The PJM Interconnection says it has fielded 72 proposals to “address reliability needs … primarily associated with Data Center Load forecasts (up to 7,500 MWs by 2027-28).” PJM said 22 of the proposals were for upgrades, while 50 were “greenfield” projects for new power lines.
Not all the projects will be approved, but the sheer scope of the upgrades has alarmed community groups.
The Coalition to Protect Prince William County describes the PJM proposals as “cataclysmic and mind-boggling, bringing (new power lines) through and across the Eastern/MidAtlantic region, into our neighborhoods.”
The Coalition has shared a detailed analysis of the planned power line expansion on its web site. The group has sharpened its focus on the consequences of data center expansion on power infrastructure and its impact on quality of life.

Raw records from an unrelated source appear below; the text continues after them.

/-! ## What a push and a pop leave alone -/

@[simp] theorem afterPush_pc (s : State) (k : StackId) (v : Word) : (s.afterPush k v).pc = s.pc := by
  cases k <;> · simp only [State.afterPush]; split <;> rfl
@[simp] theorem afterPush_ppc (s : State) (k : StackId) (v : Word) : (s.afterPush k v).ppc = s.ppc := by
  cases k <;> · simp only [State.afterPush]; split <;> rfl
@[simp] theorem afterPush_hp (s : State) (k : StackId) (v : Word) : (s.afterPush k v).hp = s.hp := by
  cases k <;> · simp only [State.afterPush]; split <;> rfl
@[simp] theorem afterPush_flags (s : State) (k : StackId) (v : Word) : (s.afterPush k v).flags = s.flags := by
  cases k <;> · simp only [State.afterPush]; split <;> rfl
@[simp] theorem afterPush_ea (s : State) (k : StackId) (v : Word) : (s.afterPush k v).ea = s.ea := by
  cases k <;> · simp only [State.afterPush]; split <;> rfl
@[simp] theorem afterPush_rr (s : State) (k : StackId) (v : Word) : (s.afterPush k v).rr = s.rr := by
  cases k <;> · simp only [State.afterPush]; split <;> rfl
@[simp] theorem afterPush_cfg (s : State) (k : StackId) (v : Word) : (s.afterPush k v).cfg = s.cfg := by
  cases k <;> · simp only [State.afterPush]; split <;> rfl
@[simp] theorem afterPush_env (s : State) (k : StackId) (v : Word) : (s.afterPush k v).env = s.env := by
  cases k <;> · simp only [State.afterPush]; split <;> rfl
@[simp] theorem afterPush_free (s : State) (k : StackId) (v : Word) : (s.afterPush k v).free = s.free := by
  cases k <;> · simp only [State.afterPush]; split <;> rfl

@[simp] theorem afterPop_pc (s : State) (k : StackId) : (s.afterPop k).pc = s.pc := by
  cases k <;> · simp only [State.afterPop]; split <;> simp
@[simp] theorem afterPop_ppc (s : State) (k : StackId) : (s.afterPop k).ppc = s.ppc := by
  cases k <;> · simp only [State.afterPop]; split <;> simp
@[simp] theorem afterPop_hp (s : State) (k : StackId) : (s.afterPop k).hp = s.hp := by
  cases k <;> · simp only [State.afterPop]; split <;> simp
@[simp] theorem afterPop_rr (s : State) (k : StackId) : (s.afterPop k).rr = s.rr := by
  cases k <;> · simp only [State.afterPop]; split <;> simp
@[simp] theorem afterPop_mem (s : State) (k : StackId) : (s.afterPop k).mem = s.mem := by
  cases k <;> · simp only [State.afterPop]; split <;> simp
@[simp] theorem afterPop_cfg (s : State) (k : StackId) : (s.afterPop k).cfg = s.cfg := by
  cases k <;> · simp only [State.afterPop]; split <;> simp
@[simp] theorem afterPop_portLog (s : State) (k : StackId) : (s.afterPop k).env.portLog = s.env.portLog := by
  cases k <;> · simp only [State.afterPop]; split <;> simp
@[simp] theorem afterPop_portIn (s : State) (k : StackId) : (s.afterPop k).env.portIn = s.env.portIn := by
  cases k <;> · simp only [State.afterPop]; split <;> simp

@[simp] theorem afterPush_param_rs (s : State) (v : Word) : (s.afterPush .param v).rs = s.rs := by
  simp only [State.afterPush]; split <;> rfl
@[simp] theorem afterPush_ret_ps (s : State) (v : Word) : (s.afterPush .ret v).ps = s.ps := by
  simp only [State.afterPush]; split <;> rfl
@[simp] theorem afterPop_param_rs (s : State) : (s.afterPop .param).rs = s.rs := by
  simp only [State.afterPop]; split <;> simp
@[simp] theorem afterPop_ret_ps (s : State) : (s.afterPop .ret).ps = s.ps := by
  simp only [State.afterPop]; split <;> simp

/-- A pop touches no flag but EE and EC, through the report of its refill (R93). -/
theorem afterPop_flags (s : State) (k : StackId) :
    ∃ ee ec, (s.afterPop k).flags = { s.flags with ee := ee, ec := ec } := by
  cases k <;>
  · simp only [State.afterPop]
    split
    · simpa using State.edacReport_flags s _
    · exact ⟨s.flags.ee, s.flags.ec, by simp⟩

/-- A push keeps the canonical form of memory. -/
theorem afterPush_wf {s : State} (k : StackId) (v : Word) (h : s.mem.wf = true) (hc : s.cfg.legal)
    (hr : s.pushReady k) : (s.afterPush k v).mem.wf = true := by
  unfold State.afterPush
  by_cases h16 : 16 ≤ (s.stack k).ctr.toNat
  · simp only [h16, if_true, State.setStack_mem]
    exact Memory.wf_writeWord _ h (Nat.lt_of_lt_of_le (hr h16).2 hc.2)
  · simpa [h16] using h

/-- A push stores to no byte but the two it spills to (R23, R25). -/
theorem afterPush_read {s : State} (k : StackId) (v : Word) (a : Nat) (h : s.mem.wf = true)
    (ha : ¬ s.spillsTo k a) : (s.afterPush k v).mem.read a = s.mem.read a := by
  unfold State.afterPush
  by_cases h16 : 16 ≤ (s.stack k).ctr.toNat
  · simp only [h16, if_true, State.setStack_mem]
    refine Memory.read_writeWord_other _ h (s.stack k).ptr.isLt ?_ ?_
    · exact fun hc => ha ⟨h16, .inl hc⟩
    · exact fun hc => ha ⟨h16, .inr hc⟩
  · simp [h16]

/-- Whether a second pop can be made after a first (R345). -/
theorem popReady_of_twice {k : StackId} {s : State} (h : s.popTwiceReady k) :
    s.popReady k ∧ (s.afterPop k).popReady k := by
  obtain ⟨h2, h16, h17⟩ := h
  refine ⟨⟨fun h0 => by simp [h0] at h2, h16⟩, ?_⟩
  have hc : ((s.stack k).ctr - 1#16).toNat = (s.stack k).ctr.toNat - 1 := by
    have := (s.stack k).ctr.isLt
    rw [BitVec.toNat_sub]; simp; omega
  have hne : (s.stack k).ctr - 1#16 ≠ 0#16 := fun h0 => by simp [h0] at hc; omega
  by_cases hd : 16 < (s.stack k).ctr.toNat
  · have hs : ((s.afterPop k).stack k).ctr = (s.stack k).ctr - 1#16
        ∧ ((s.afterPop k).stack k).ptr = (s.stack k).ptr + 2#16 := by simp [State.afterPop, hd]
    refine ⟨by rw [hs.1]; exact hne, ?_⟩
    rw [hs.1, hs.2, hc, State.hasWord, afterPop_cfg, BitVec.add_assoc]
    exact fun h => h17 (by omega)
  · have hs : ((s.afterPop k).stack k).ctr = (s.stack k).ctr - 1#16 := by
      simp only [State.afterPop, hd, if_false]; cases k <;> rfl
    refine ⟨by rw [hs]; exact hne, ?_⟩
    rw [hs, hc]
    exact fun h => absurd h (by omega)

/-! ## Traps -/

theorem enterTrap_pcOdd (s : State) : enterTrap .pcOdd s = .ok (s.goto 0x000C#16) := rfl

theorem enterTrap_underflow {s : State} (k : StackId) (h : s.pushReady .ret) :
    enterTrap k.underflow s = .ok (s.afterTrap s.pc k.underflow.vector) := by
  cases k <;> simp [enterTrap, StackId.underflow, trapEntry, push_of_ready _ h, State.afterTrap, State.goto]

/-- All that taking a trap can do: the return stack, memory and PC change, nothing else (R340, R343). -/
theorem enterTrap_cases {e : Trap} {s t : State} (h : enterTrap e s = .ok t) :
    t = s.goto 0x000C#16 ∨ ∃ v, s.pushReady .ret ∧ t = (s.afterPush .ret s.pc).goto v ∧ isOdd v = false := by
  cases e with
  | pcOdd => cases h; exact .inl rfl
  | returnUnderflow =>
    simp only [enterTrap, trapEntry, bind_eq_ok] at h
    obtain ⟨s1, h1, h2⟩ := h
    obtain ⟨hr, rfl⟩ := push_cases h1
    cases h2; exact .inr ⟨_, hr, rfl, rfl⟩
  | paramUnderflow =>
    simp only [enterTrap, trapEntry, bind_eq_ok] at h
    obtain ⟨s1, h1, h2⟩ := h
    obtain ⟨hr, rfl⟩ := push_cases h1
    cases h2; exact .inr ⟨_, hr, rfl, rfl⟩

/-! ## A boundary at which nothing is presented -/

@[simp] theorem pastBoundary_pc (s : State) : s.pastBoundary.pc = s.pc := rfl
@[simp] theorem pastBoundary_ppc (s : State) : s.pastBoundary.ppc = s.ppc := rfl
@[simp] theorem pastBoundary_hp (s : State) : s.pastBoundary.hp = s.hp := rfl
@[simp] theorem pastBoundary_flags (s : State) : s.pastBoundary.flags = s.flags := rfl
@[simp] theorem pastBoundary_ps (s : State) : s.pastBoundary.ps = s.ps := rfl
@[simp] theorem pastBoundary_rs (s : State) : s.pastBoundary.rs = s.rs := rfl
@[simp] theorem pastBoundary_ea (s : State) : s.pastBoundary.ea = s.ea := rfl
@[simp] theorem pastBoundary_rr (s : State) : s.pastBoundary.rr = s.rr := rfl
@[simp] theorem pastBoundary_mem (s : State) : s.pastBoundary.mem = s.mem := rfl
@[simp] theorem pastBoundary_cfg (s : State) : s.pastBoundary.cfg = s.cfg := rfl
@[simp] theorem pastBoundary_free (s : State) : s.pastBoundary.free = s.free := rfl
@[simp] theorem pastBoundary_edac (s : State) : s.pastBoundary.env.edac = s.env.edac := rfl
@[simp] theorem pastBoundary_portIn (s : State) : s.pastBoundary.env.portIn = s.env.portIn := rfl
@[simp] theorem pastBoundary_portLog (s : State) : s.pastBoundary.env.portLog = s.env.portLog := rfl
@[simp] theorem pastBoundary_boundary (s : State) : s.pastBoundary.env.boundary = s.env.boundary.tail := rfl

theorem pastBoundary_of_nil {s : State} (h : s.env.boundary = []) : s.pastBoundary = s := by
  obtain ⟨pc, ppc, hp, flags, ps, rs, ea, rr, mem, cfg, ⟨boundary, edac, portIn, portLog⟩, free⟩ := s
  cases h; rfl

/-- With nothing presented a boundary only moves the script on (R347). -/
theorem boundary_of_quiet {s : State} (h : s.quiet) : boundary s = .ok (.proceed s.pastBoundary) := by
  rcases h with h | h
  · simp [boundary, h, pastBoundary_of_nil h]
  · cases hb : s.env.boundary with
    | nil => simp [hb] at h
    | cons b rest =>
      obtain rfl : b = ⟨false, false, false⟩ := by simpa [hb] using h
      simp [boundary, hb, State.pastBoundary, State.setBoundary]

/-! ## Ports -/

theorem portRead16_cases {p : Word} {s : State} {q : Word × State} (h : portRead16 p s = .ok q) :
    isOdd p = false ∧ q = (s.portAnswer.1, s.portAnswer.2.logPort (.read16 p s.portAnswer.1)) := by
  unfold portRead16 at h; split at h
  · cases h
  · next ho => cases h; exact ⟨Bool.eq_false_iff.2 ho, rfl⟩

theorem portWrite16_cases {p v : Word} {s s' : State} (h : portWrite16 p v s = .ok s') :
    isOdd p = false ∧ s' = s.logPort (.write16 p v) := by
  unfold portWrite16 at h; split at h
  · cases h
  · next ho => cases h; exact ⟨Bool.eq_false_iff.2 ho, rfl⟩

/-! ## What a port read and a register write leave alone -/

@[simp] theorem portAnswer_pc (s : State) : s.portAnswer.2.pc = s.pc := by
  unfold State.portAnswer; split <;> rfl
@[simp] theorem portAnswer_ppc (s : State) : s.portAnswer.2.ppc = s.ppc := by
  unfold State.portAnswer; split <;> rfl
@[simp] theorem portAnswer_hp (s : State) : s.portAnswer.2.hp = s.hp := by
  unfold State.portAnswer; split <;> rfl
@[simp] theorem portAnswer_rr (s : State) : s.portAnswer.2.rr = s.rr := by
  unfold State.portAnswer; split <;> rfl
@[simp] theorem portAnswer_ea (s : State) : s.portAnswer.2.ea = s.ea := by
  unfold State.portAnswer; split <;> rfl
@[simp] theorem portAnswer_mem (s : State) : s.portAnswer.2.mem = s.mem := by
  unfold State.portAnswer; split <;> rfl
@[simp] theorem portAnswer_cfg (s : State) : s.portAnswer.2.cfg = s.cfg := by
  unfold State.portAnswer; split <;> rfl
@[simp] theorem portAnswer_flags (s : State) : s.portAnswer.2.flags = s.flags := by
  unfold State.portAnswer; split <;> rfl
@[simp] theorem portAnswer_ps (s : State) : s.portAnswer.2.ps = s.ps := by
  unfold State.portAnswer; split <;> rfl
@[simp] theorem portAnswer_rs (s : State) : s.portAnswer.2.rs = s.rs := by
  unfold State.portAnswer; split <;> rfl
@[simp] theorem portAnswer_portLog (s : State) : s.portAnswer.2.env.portLog = s.env.portLog := by
  unfold State.portAnswer; split <;> rfl
@[simp] theorem portAnswer_edac (s : State) : s.portAnswer.2.env.edac = s.env.edac := by
  unfold State.portAnswer; split <;> rfl
@[simp] theorem portAnswer_boundary (s : State) : s.portAnswer.2.env.boundary = s.env.boundary := by
  unfold State.portAnswer; split <;> rfl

“Virginia has to get a handle on this issue,” writes Julie Bolthouse, Director of Land Use for the Piedmont Environmental Council, a local environmental group. “We are working to shine a light on the explosive growth of the data center industry and pushing for more research, better planning, greater oversight, and appropriate mitigation when negative consequences can’t be avoided.”
An interesting wrinkle: Dominion says its estimates reflect contracts through July 2023, and could underestimate future demand related to AI.
“The company’s current data center load forecast does not fully integrate the potential impact of these new technologies because more data is needed,” said Bradshaw. “However, it is clear that the evolution of AI and other technologies are real and will drive further, or at a minimum sustain existing, growth in the data center industry.”